"""

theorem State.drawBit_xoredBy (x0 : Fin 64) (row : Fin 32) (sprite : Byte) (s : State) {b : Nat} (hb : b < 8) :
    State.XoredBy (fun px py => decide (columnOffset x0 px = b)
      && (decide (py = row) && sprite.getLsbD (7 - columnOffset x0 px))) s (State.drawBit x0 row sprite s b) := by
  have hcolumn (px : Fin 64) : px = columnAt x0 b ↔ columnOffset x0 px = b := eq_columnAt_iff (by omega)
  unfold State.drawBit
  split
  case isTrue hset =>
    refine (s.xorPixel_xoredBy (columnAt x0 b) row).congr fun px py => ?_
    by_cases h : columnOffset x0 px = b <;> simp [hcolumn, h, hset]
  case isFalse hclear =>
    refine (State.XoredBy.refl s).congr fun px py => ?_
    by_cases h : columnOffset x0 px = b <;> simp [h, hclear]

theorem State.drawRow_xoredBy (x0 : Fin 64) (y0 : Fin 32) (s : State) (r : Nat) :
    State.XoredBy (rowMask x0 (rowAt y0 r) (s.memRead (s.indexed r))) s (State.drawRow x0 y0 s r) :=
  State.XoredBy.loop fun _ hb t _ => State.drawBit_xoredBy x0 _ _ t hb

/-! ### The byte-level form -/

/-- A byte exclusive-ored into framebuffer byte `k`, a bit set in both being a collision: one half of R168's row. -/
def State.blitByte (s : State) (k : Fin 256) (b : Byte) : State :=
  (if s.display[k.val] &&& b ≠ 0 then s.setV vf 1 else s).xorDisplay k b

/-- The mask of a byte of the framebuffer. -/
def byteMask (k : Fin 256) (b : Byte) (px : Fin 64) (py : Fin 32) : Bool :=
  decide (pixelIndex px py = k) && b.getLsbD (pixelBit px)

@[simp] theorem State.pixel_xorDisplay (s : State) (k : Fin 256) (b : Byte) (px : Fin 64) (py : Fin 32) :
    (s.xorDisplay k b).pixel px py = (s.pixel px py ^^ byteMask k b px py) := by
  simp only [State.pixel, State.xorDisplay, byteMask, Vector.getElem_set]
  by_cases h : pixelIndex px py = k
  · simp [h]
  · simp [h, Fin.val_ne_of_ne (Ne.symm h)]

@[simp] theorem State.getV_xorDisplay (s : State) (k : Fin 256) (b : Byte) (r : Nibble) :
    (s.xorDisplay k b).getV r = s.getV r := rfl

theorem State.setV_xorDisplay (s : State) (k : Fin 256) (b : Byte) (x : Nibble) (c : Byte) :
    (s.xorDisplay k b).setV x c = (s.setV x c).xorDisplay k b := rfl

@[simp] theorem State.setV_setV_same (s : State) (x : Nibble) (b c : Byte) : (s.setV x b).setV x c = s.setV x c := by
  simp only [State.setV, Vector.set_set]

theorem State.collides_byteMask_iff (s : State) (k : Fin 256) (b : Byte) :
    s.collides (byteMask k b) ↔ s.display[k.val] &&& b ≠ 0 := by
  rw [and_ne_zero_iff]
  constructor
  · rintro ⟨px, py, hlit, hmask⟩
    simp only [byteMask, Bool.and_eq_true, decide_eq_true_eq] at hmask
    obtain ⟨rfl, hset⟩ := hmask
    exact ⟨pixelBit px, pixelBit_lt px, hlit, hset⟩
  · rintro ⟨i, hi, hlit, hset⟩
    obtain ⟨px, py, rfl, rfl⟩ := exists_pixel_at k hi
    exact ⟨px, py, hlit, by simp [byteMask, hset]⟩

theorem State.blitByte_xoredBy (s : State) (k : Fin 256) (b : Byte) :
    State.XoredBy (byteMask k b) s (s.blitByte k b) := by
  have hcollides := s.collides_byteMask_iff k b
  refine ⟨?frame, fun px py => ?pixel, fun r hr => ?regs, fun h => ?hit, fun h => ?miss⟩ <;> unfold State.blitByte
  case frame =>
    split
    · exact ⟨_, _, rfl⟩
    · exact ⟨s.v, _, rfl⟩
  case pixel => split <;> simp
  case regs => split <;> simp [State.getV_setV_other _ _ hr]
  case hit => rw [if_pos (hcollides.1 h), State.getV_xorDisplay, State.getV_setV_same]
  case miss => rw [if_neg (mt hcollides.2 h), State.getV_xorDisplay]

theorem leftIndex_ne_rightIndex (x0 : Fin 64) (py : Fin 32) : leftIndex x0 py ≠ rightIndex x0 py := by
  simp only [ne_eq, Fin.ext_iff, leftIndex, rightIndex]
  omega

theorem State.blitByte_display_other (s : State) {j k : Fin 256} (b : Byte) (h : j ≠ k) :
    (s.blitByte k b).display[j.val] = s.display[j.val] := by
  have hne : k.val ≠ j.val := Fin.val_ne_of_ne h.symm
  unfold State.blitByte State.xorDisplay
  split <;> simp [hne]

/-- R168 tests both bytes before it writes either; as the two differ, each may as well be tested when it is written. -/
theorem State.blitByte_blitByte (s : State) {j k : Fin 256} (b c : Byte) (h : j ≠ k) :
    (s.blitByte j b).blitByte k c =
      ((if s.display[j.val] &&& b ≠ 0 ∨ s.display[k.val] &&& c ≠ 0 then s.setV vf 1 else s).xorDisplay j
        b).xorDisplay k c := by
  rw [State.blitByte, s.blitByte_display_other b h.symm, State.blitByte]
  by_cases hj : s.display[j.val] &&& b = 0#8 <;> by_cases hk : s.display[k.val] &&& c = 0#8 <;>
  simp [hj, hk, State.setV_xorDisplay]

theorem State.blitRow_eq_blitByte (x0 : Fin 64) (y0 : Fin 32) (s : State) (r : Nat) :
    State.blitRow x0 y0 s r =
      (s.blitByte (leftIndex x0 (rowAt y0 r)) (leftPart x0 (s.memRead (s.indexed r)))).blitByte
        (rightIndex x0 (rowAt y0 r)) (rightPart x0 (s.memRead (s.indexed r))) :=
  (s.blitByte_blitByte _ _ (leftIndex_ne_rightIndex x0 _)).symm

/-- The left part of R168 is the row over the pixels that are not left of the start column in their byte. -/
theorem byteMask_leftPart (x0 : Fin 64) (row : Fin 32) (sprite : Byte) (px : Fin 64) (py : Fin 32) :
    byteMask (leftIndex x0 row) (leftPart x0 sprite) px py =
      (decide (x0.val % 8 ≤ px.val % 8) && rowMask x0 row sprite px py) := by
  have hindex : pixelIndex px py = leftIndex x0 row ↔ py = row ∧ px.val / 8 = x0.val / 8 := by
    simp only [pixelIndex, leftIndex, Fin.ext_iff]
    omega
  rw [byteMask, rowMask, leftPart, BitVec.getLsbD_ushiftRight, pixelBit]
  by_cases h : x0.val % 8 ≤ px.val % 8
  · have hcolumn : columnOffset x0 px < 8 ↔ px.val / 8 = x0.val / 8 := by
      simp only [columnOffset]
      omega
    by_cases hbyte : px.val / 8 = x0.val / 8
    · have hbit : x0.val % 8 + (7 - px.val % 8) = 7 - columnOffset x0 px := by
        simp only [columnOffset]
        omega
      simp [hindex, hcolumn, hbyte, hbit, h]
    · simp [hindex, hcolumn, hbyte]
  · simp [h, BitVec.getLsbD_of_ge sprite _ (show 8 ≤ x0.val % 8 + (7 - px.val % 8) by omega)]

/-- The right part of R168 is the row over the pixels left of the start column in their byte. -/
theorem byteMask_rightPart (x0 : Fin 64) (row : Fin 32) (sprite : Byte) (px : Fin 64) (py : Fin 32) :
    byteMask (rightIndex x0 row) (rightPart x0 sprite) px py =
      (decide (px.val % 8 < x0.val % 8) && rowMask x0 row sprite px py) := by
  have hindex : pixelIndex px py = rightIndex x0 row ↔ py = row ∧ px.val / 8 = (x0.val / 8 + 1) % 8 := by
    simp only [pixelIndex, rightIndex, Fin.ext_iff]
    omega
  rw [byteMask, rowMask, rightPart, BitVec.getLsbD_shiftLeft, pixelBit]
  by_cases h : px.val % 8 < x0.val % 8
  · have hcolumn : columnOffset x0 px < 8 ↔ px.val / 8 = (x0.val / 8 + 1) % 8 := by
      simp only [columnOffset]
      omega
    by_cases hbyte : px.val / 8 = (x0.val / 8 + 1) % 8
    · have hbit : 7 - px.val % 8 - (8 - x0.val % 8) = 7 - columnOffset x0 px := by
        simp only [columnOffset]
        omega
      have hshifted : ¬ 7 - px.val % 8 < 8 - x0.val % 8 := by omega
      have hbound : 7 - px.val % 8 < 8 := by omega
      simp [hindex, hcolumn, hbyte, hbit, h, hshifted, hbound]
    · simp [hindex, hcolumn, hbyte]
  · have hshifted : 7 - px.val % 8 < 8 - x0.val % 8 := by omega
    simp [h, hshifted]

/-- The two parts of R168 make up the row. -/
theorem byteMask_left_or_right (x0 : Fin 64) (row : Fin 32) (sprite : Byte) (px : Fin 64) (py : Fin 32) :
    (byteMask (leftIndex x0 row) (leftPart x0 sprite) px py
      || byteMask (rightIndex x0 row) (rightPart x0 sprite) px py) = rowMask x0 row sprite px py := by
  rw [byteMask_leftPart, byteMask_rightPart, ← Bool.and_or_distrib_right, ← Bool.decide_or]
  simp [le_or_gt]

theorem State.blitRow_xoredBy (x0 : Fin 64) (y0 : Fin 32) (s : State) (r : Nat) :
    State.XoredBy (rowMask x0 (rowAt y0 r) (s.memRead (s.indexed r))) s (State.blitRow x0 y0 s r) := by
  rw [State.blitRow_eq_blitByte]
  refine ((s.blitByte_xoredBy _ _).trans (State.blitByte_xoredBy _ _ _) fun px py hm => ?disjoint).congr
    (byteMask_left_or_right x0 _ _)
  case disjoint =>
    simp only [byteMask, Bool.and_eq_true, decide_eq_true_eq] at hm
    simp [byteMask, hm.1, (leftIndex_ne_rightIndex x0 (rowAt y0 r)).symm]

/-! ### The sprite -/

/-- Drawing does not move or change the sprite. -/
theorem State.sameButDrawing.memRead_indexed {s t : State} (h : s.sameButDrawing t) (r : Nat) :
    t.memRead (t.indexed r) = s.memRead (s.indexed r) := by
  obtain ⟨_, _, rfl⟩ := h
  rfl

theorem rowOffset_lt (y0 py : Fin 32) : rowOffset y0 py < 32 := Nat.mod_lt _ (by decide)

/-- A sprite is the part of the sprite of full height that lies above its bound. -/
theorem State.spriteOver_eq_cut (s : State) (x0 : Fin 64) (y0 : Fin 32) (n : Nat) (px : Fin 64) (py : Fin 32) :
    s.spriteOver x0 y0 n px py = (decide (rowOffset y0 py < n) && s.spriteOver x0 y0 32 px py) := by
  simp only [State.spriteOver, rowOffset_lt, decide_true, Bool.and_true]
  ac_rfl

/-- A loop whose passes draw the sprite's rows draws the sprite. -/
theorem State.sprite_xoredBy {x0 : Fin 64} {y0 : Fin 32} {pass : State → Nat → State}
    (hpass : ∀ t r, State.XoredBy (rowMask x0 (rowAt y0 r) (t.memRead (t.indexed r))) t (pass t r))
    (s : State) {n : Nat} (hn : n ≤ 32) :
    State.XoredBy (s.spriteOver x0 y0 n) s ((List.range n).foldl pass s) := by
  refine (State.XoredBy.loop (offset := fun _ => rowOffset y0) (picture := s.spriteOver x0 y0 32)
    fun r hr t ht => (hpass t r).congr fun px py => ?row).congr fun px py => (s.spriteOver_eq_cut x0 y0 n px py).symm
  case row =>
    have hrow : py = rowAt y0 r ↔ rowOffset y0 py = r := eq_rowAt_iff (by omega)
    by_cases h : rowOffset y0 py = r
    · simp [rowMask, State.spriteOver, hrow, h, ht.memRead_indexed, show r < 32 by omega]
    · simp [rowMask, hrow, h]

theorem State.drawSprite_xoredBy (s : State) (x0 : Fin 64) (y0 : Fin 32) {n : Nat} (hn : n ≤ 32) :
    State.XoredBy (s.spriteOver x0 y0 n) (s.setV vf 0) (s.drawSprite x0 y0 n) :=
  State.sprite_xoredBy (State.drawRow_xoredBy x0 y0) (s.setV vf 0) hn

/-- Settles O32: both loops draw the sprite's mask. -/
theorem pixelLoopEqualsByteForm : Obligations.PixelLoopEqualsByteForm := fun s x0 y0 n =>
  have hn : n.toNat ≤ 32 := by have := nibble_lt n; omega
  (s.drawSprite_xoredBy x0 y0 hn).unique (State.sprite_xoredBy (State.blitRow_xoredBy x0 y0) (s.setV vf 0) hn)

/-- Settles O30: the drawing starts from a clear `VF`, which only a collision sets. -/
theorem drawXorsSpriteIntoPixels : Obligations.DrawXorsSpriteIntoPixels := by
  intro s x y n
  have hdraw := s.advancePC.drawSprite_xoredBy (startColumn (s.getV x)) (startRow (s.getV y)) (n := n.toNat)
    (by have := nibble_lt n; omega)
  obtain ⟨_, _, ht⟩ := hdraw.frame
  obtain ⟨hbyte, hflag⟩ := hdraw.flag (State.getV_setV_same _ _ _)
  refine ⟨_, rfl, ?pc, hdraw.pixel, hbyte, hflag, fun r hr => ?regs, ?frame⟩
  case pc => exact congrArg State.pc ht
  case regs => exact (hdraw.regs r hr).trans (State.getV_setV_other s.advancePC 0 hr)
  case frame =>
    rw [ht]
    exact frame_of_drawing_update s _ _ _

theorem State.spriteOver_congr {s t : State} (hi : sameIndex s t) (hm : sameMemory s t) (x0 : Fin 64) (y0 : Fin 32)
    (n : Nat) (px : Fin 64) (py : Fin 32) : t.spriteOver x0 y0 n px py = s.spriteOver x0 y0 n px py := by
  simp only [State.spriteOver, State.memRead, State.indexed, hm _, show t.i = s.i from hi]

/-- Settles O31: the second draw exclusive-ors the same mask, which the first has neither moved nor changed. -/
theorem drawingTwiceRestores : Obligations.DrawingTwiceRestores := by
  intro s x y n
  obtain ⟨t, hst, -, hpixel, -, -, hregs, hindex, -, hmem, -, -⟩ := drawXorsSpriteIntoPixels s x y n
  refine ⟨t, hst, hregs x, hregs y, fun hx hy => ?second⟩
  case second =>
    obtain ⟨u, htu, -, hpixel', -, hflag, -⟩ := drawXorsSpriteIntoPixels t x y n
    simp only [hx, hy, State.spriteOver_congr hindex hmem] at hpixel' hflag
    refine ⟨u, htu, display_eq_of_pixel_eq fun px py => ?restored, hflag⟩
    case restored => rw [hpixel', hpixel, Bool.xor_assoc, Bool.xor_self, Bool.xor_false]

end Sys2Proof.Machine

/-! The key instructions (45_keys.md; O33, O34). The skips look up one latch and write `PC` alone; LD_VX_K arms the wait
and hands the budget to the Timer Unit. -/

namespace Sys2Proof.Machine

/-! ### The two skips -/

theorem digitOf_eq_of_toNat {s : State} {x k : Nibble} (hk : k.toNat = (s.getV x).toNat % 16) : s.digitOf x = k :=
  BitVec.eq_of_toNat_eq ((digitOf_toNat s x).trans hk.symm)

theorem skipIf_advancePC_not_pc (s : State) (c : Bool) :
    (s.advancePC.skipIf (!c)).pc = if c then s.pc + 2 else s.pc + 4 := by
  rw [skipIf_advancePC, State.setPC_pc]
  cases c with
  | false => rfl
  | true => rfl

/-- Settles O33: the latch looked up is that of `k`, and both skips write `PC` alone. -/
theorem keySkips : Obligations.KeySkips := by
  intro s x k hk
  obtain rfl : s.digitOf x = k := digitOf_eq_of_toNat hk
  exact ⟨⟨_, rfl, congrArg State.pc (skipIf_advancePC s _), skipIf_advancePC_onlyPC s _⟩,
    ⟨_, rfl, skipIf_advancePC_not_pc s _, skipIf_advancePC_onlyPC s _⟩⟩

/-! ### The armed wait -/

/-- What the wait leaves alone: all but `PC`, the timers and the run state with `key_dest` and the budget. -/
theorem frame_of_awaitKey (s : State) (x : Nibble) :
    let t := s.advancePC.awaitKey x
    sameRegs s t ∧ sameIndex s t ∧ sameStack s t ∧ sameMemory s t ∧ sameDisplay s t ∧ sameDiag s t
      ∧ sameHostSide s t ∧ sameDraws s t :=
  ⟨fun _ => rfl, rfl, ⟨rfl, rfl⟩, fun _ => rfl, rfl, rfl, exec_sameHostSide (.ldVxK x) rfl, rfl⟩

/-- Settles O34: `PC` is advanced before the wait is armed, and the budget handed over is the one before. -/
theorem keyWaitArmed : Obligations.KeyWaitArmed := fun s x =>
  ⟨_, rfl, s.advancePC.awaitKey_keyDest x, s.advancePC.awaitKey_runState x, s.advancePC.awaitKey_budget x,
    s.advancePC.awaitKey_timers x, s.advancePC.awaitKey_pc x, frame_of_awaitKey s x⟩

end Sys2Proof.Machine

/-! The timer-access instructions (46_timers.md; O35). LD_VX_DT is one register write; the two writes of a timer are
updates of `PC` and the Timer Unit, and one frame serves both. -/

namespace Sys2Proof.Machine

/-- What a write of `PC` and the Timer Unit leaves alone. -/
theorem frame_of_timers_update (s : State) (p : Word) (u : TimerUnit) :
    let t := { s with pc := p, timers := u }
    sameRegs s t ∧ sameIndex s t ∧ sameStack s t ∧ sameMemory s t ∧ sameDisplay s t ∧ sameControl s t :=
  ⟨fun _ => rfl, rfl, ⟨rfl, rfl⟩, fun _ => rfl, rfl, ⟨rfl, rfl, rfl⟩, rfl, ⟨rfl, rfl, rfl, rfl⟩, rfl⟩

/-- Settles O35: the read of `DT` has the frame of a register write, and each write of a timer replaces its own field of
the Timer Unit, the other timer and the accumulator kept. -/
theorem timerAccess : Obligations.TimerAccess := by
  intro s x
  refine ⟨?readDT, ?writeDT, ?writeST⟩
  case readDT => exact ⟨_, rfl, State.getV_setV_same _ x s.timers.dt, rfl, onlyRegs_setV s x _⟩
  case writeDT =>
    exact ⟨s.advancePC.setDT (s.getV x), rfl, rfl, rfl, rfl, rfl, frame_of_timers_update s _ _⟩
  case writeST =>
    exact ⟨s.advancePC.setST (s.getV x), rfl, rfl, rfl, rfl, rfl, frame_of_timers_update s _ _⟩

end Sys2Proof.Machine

"""

Lines from the start of the material above through the line containing "case isFalse hclear =>" are to be duplicated exactly, and only those.

theorem State.drawBit_xoredBy (x0 : Fin 64) (row : Fin 32) (sprite : Byte) (s : State) {b : Nat} (hb : b < 8) :
    State.XoredBy (fun px py => decide (columnOffset x0 px = b)
      && (decide (py = row) && sprite.getLsbD (7 - columnOffset x0 px))) s (State.drawBit x0 row sprite s b) := by
  have hcolumn (px : Fin 64) : px = columnAt x0 b ↔ columnOffset x0 px = b := eq_columnAt_iff (by omega)
  unfold State.drawBit
  split
  case isTrue hset =>
    refine (s.xorPixel_xoredBy (columnAt x0 b) row).congr fun px py => ?_
    by_cases h : columnOffset x0 px = b <;> simp [hcolumn, h, hset]
  case isFalse hclear =>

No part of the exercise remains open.